What you’ll see is us do in a given release is to work on a combination of frequently requested features, smaller improvements to usability and work-flow, bug fixes, and finally architectural changes required to support current or future feature requirements.
While we do try to base what we work on as closely as possible on direct user-feedback, we also adhere to some core principles concerning the overall philosophy and direction of the product. So for example the answer to the question about the IDE turning into a full-fledged GUI is: never. We believe that textual representations of computations provide fundamental advantages in transparency, reproducibility, collaboration, and re-usability. We believe that writing code is simply the right way to do complex technical work, so we’ll always look for ways to make coding better, faster, and easier rather than try to eliminate coding altogether.
Ajay -Describe your journey in science from a high school student to your present work in R. I noticed you have been very successful in making software products that have been mostly proprietary products or sold to companies.
Why did you get into open source products with RStudio? What are your plans for monetizing RStudio further down the line?
JJ- In high school and college my principal areas of study were Political Science and Economics. I also had a very strong parallel interest in both computing and quantitative analysis. My first job out of college was as a financial analyst at a government agency. The tools I used in that job were SAS and Excel. I had a dim notion that there must be a better way to marry computation and data analysis than those tools, but of course no concept of what this would look like.
From there I went more in the direction of general purpose computing, starting a couple of companies where I worked principally on programming languages and authoring tools for the Web.

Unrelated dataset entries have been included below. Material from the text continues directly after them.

/-- LDG, PCS and RDN (16 to 18). -/
def lateAct (q : Requester) (a : Nat) (r : RegInfo) (i v : Nat) : Option (State → State) :=
  let n := r.num
  if n = N_LDG_QUOTA then some (ldgQuotaWrite v)
  else if n = N_LDG_FLUSH then some (if bitOf v 0 then ldgGo else id)
  else if n = N_PCS_CTRL then some (pcsCtrlWrite q v)
  else if n = N_RDN_CFG then some (rdnCfgWrite q v)
  else if n = N_RDN_CLAIM then andThen q a i v r rdnSync
  else none

/-- What a write of copy `i` of a register does. -/
def regAct (q : Requester) (a : Nat) (r : RegInfo) (i v : Nat) : State → State :=
  let k : Option (State → State) :=
    if a < 0x4000_0000 then hifAct q a r i v
    else match blockOf a with
    | 1 => rstAct q a r.num v
    | 3 => tmbAct q r.num i v
    | 4 => limAct r.num i v
    | 5 => sbdAct r.num i v
    | 6 => portAct q a r i v
    | 7 => portAct q a r i v
    | 8 => crsAct q a r.num i v
    | 9 => frtAct a r.num i v
    | 10 => ambAct q a r i v
    | 11 => ttbAct q a r i v
    | 12 => fioAct q a r i v
    | 13 => evtAct q a r.num i v
    | 14 => evtAct q a r.num i v
    | 15 => hifAct q a r i v
    | 17 => lateAct q a r i v
    | 18 => lateAct q a r i v
    | 19 => lateAct q a r i v
    | _ => none
  match k with
  | some f => f
  | none => fun s => s.writeFlds q a i v r.flds

/-- A requester may write no field of copy `i` of a register (R467): its fields are closed to it, or the copy is, as a route is by
R304. -/
def barred (q : Requester) (r : RegInfo) (i : Nat) : Bool :=
  r.closedTo q || (r.num == N_EVT_ROUTE && !routeWriter q i)

/-- A write of a whole register by a requester that may reach it (R6, R467). -/
def regWrite (q : Requester) (a : Nat) (r : RegInfo) (i v : Nat) (s : State) : State :=
  if barred q r i then s.refuse q a else regAct q a r i v s

/-! ### What reads give and do -/

/-- The wake bits that act: those of Portcullis and host-function sides (14 R335). -/
def wakeSides (s : State) (i : Nat) : Nat :=
  let ok (side : Nat) : Bool := side == 33 || (decide (34 ≤ side) && decide (side < 50))
  (if ok (s.get WKT_CFG_SIDE_A i) then 2 else 0) + (if ok (s.get WKT_CFG_SIDE_B i) then 4 else 0)

/-- A register as it reads: its fields, but for those that show something else. -/
def regValue (r : RegInfo) (i : Nat) (s : State) : Nat :=
  let n := r.num
  let v := s.readFlds i r.flds
  if n = N_TMB_DOM_TIME then s.nowNs i + s.now i % 256 * 2 ^ 32
  else if n = N_AMB_TX_REQ then s.get AMB_TX_PEND_PEND i
  else if n = N_AMB_CH_STAT then (v &&& (2 ^ 32 - 1 - 2 ^ 6)) + (if 12 ≤ i then 2 ^ 6 else 0)
  else if n = N_AMB_CH_CFG ∧ 12 ≤ i then v % 2 ^ 13
  else if (n = N_AMB_DBT ∨ n = N_AMB_TDC) ∧ 12 ≤ i then 0
  else if n = N_FIO_STAT then v % 2 + (if s.get FIO_GATE 0 = 0 then 2 else 0)
  else if n = N_PCS_TMP_EN then if s.get PCS_LC_STATE 0 = lcDeployed then v ||| 0xF else v
  else if n = N_CRS_HOOK ∧ s.bit CRS_OWN_PORTS (i / 32) (i % 32) = false then 0
  else if n = N_WKT_MODE then v &&& (2 ^ 32 - 1 - 6 + wakeSides s i)
  else if n = N_RDN_CLAIM then v % 2 ^ 8 + 2 ^ 8 * effClaim s
  else if n = N_FRT_RXQ then (rxqRead i s).1
  else v

/-- What a read of bits `lo` to `hi` of a register clears (R6), and what else it does. -/
def regTaken (r : RegInfo) (i lo hi : Nat) (s : State) : State :=
  let s := s.clearRC i lo hi r.flds
  if r.num = N_FRT_RXQ then (rxqRead i s).2
  else if r.num = N_MKC_SEQ_CNT then s.put SEQ_LOGGED i 0
  else s

/-! ### Halves of 64-bit registers (R4) -/

/-- The capture of a requester's lower-half read. -/
def capture (q : Requester) (a v : Nat) (s : State) : State :=
  ((s.put HALF_CAP_ON q.num 1).put HALF_CAP_ADDR q.num a).put HALF_CAP_VAL q.num (v / 2 ^ 32)

/-- A read of a lower half. -/
def readLower (q : Requester) (a : Nat) (r : RegInfo) (i : Nat) (s : State) : Nat × State :=
  let v := regValue r i s
  (v % 2 ^ 32, capture q a v (regTaken r i 0 64 s))

/-- A read of an upper half: the capture once, else the live half, whose RC fields clear. -/
def readUpper (q : Requester) (a : Nat) (r : RegInfo) (i : Nat) (s : State) : Nat × State :=
  if s.flag HALF_CAP_ON q.num && s.get HALF_CAP_ADDR q.num == a then
    (s.get HALF_CAP_VAL q.num, s.put HALF_CAP_ON q.num 0)
  else (regValue r i s / 2 ^ 32, regTaken r i 32 64 s)

/-- A write of a lower half is held. -/
def writeLower (q : Requester) (a v : Nat) (s : State) : State :=
  ((s.put HALF_HELD_ON q.num 1).put HALF_HELD_ADDR q.num a).put HALF_HELD_VAL q.num v

/-- A write of an upper half updates both halves: with the held lower half, or the lower half as it stands. -/
def writeUpper (q : Requester) (a : Nat) (r : RegInfo) (i v : Nat) (s : State) : State :=
  if s.flag HALF_HELD_ON q.num && s.get HALF_HELD_ADDR q.num == a then
    regWrite q a r i (v * 2 ^ 32 + s.get HALF_HELD_VAL q.num) (s.put HALF_HELD_ON q.num 0)
  else regWrite q a r i (v * 2 ^ 32 + s.standing i r.flds) s

/-! ### Accesses -/

/-- Word i of direction d of a Wicket. -/
def wktWord (a : Nat) : Option (Nat × Nat × Nat) :=
  let o := a % 0x1_0000
  if 0x40F1_0000 ≤ a ∧ a < 0x40F1_4000 ∧ o % 4 = 0 ∧ o % 0x80 < 0x40 then some (o / 0x100, o % 0x100 / 0x80, o % 0x80 / 4) else none

/-- An address lies in a register, a table word or a data word. -/
def taken (s : State) (a : Nat) : Bool :=
  (match regAt (a / 2 * 2) with
    | some (r, _) => r.width == 16
    | none => false) || (regAt (a / 4 * 4)).isSome ||
  (match regAt (a / 8 * 8) with
    | some (r, _) => r.width == 64
    | none => false) || (tableWord s (a / 4 * 4)).isSome || (wktWord (a / 4 * 4)).isSome

/-- What an access of `n` bytes at an address names (R4): a whole register, a half, table words, a data word, nothing (R5), or
it is malformed. -/
inductive Named where
  | whole (r : RegInfo) (i : Nat)
  | lower (r : RegInfo) (i : Nat)
  | upper (r : RegInfo) (i : Nat)
  | word
  | words
  | data (w d i : Nat)
  | nothing
  | bad
deriving DecidableEq, Repr

def named (s : State) (a n : Nat) : Named :=
  if !([1, 2, 4, 8].contains n) || a % n != 0 then .bad else
  match wktWord a, tableWord s (a / 4 * 4), regAt a with
  | some (w, d, i), _, _ => if n = 4 then .data w d i else .bad
  | none, some _, _ => if n = 4 then .word else if n = 8 then .words else .bad
  | none, none, some (r, i) =>
    if r.width = 8 * n then .whole r i else if r.width = 64 ∧ n = 4 then .lower r i else .bad
  | none, none, none =>
    match regAt (a - 4) with
    | some (r, i) =>
      if a % 8 = 4 ∧ r.width = 64 then (if n = 4 then .upper r i else .bad)
      else if (List.range n).any (fun k => taken s (a + k)) then .bad else .nothing
    | none => if (List.range n).any (fun k => taken s (a + k)) then .bad else .nothing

These companies produced proprietary software, which at the time (between 1995 and 2005) was a workable model because it allowed us to build the revenue required to fund development and to promote and distribute the software to a wider audience.
By 2005 it was however becoming clear that proprietary software would ultimately be overtaken by open source software in nearly all domains. The cost of development had shrunken dramatically thanks to both the availability of high-quality open source languages and tools as well as the scale of global collaboration possible on open source projects. The cost of promoting and distributing software had also collapsed thanks to efficiency of both distribution and information diffusion on the Web.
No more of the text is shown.